/-- ADD_CLOSURE (R48, R49). -/
def State.addClosure (s : State) (now : Instant) (d : Date) : Answered :=
  if !d.inTerm then s.refuse .range
  else if s.cal.closures.contains d then s.refuse .range
  else if 24 ≤ s.cal.closures.length then s.refuse .full
  else
    let t := { s with cal := { s.cal with closures := insertDate d s.cal.closures } }
    let u := if now.isToday d then
        t.mapAgendas fun _ a => a.map fun e =>
          if e.state = .waiting ∨ e.state = .preconditioning then e.toState .skipped else e
      else t
    (u.reportChanges s none, .ok, .closureCount t.cal.closures.length)

/-- The records that a removed closure brings back in a room, in slot order (R50). -/
def State.broughtBack (s : State) (now : Instant) (r : RoomId) : List (Handle × Record) :=
  s.activeRecords.filter fun p =>
    s.occurs p.2 now.date && s.targetsRoom p.2 r && (entryOf (s.room r).agenda p.1).isNone

/-- REMOVE_CLOSURE (R48, R50). -/
def State.removeClosure (s : State) (now : Instant) (d : Date) : Answered :=
  if !d.inTerm then s.refuse .range
  else if !s.cal.closures.contains d then s.refuse .notFound
  else
    let t := { s with cal := { s.cal with closures := s.cal.closures.erase d } }
    let u := if now.isToday d then
        allRooms.foldl (fun u r => (u.broughtBack now r).foldl (fun u p => u.placeIn now.minute r p.1 p.2) u) t
      else t
    (u.reportChanges s none, .ok, .closureCount t.cal.closures.length)

/-- The clock after a SET_CLOCK (R63). -/
def State.putClock (s : State) (d : Date) (m : Nat) : State :=
  { s with cal := { s.cal with valid := true, week := d.week, weekday := d.weekday, minute := m, second := 0,
                               minuteDue := false } }

/-- SET_CLOCK (R63, R64). At a new date the retirement pass takes its entries out of the old day's agendas first, as any
removal (R41), and what is left of the old day is discarded before the builds (R63). -/
def State.setClock (s : State) (d : Date) (m : Nat) : Answered :=
  if !d.inTerm || 1440 ≤ m then s.refuse .range
  else if s.cal.valid && s.today == d then
    ((s.putClock d m).jump s.cal.minute m, .ok, .clockSet d m 0)
  else
    let now : Instant := { valid := true, date := d, minute := m }
    let retired := (s.putClock d m).retire d
    let t := retired.1.mapAgendas fun _ _ => []
    (allRooms.foldl (fun t r => t.build now r) t, .ok, .clockSet d m retired.2)

end Sys2Proof.Machine
end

#### Task prompt
From the records above, print exactly the lines that run from the line with "def State.broughtBack (s" to the line with "let t := retired.1.mapAgendas", inclusive.

#### Task response
def State.broughtBack (s : State) (now : Instant) (r : RoomId) : List (Handle × Record) :=
  s.activeRecords.filter fun p =>
    s.occurs p.2 now.date && s.targetsRoom p.2 r && (entryOf (s.room r).agenda p.1).isNone

/-- REMOVE_CLOSURE (R48, R50). -/
def State.removeClosure (s : State) (now : Instant) (d : Date) : Answered :=
  if !d.inTerm then s.refuse .range
  else if !s.cal.closures.contains d then s.refuse .notFound
  else
    let t := { s with cal := { s.cal with closures := s.cal.closures.erase d } }
    let u := if now.isToday d then
        allRooms.foldl (fun u r => (u.broughtBack now r).foldl (fun u p => u.placeIn now.minute r p.1 p.2) u) t
      else t
    (u.reportChanges s none, .ok, .closureCount t.cal.closures.length)

/-- The clock after a SET_CLOCK (R63). -/
def State.putClock (s : State) (d : Date) (m : Nat) : State :=
  { s with cal := { s.cal with valid := true, week := d.week, weekday := d.weekday, minute := m, second := 0,
                               minuteDue := false } }

/-- SET_CLOCK (R63, R64). At a new date the retirement pass takes its entries out of the old day's agendas first, as any
removal (R41), and what is left of the old day is discarded before the builds (R63). -/
def State.setClock (s : State) (d : Date) (m : Nat) : Answered :=
  if !d.inTerm || 1440 ≤ m then s.refuse .range
  else if s.cal.valid && s.today == d then
    ((s.putClock d m).jump s.cal.minute m, .ok, .clockSet d m 0)
  else
    let now : Instant := { valid := true, date := d, minute := m }
    let retired := (s.putClock d m).retire d
    let t := retired.1.mapAgendas fun _ _ => []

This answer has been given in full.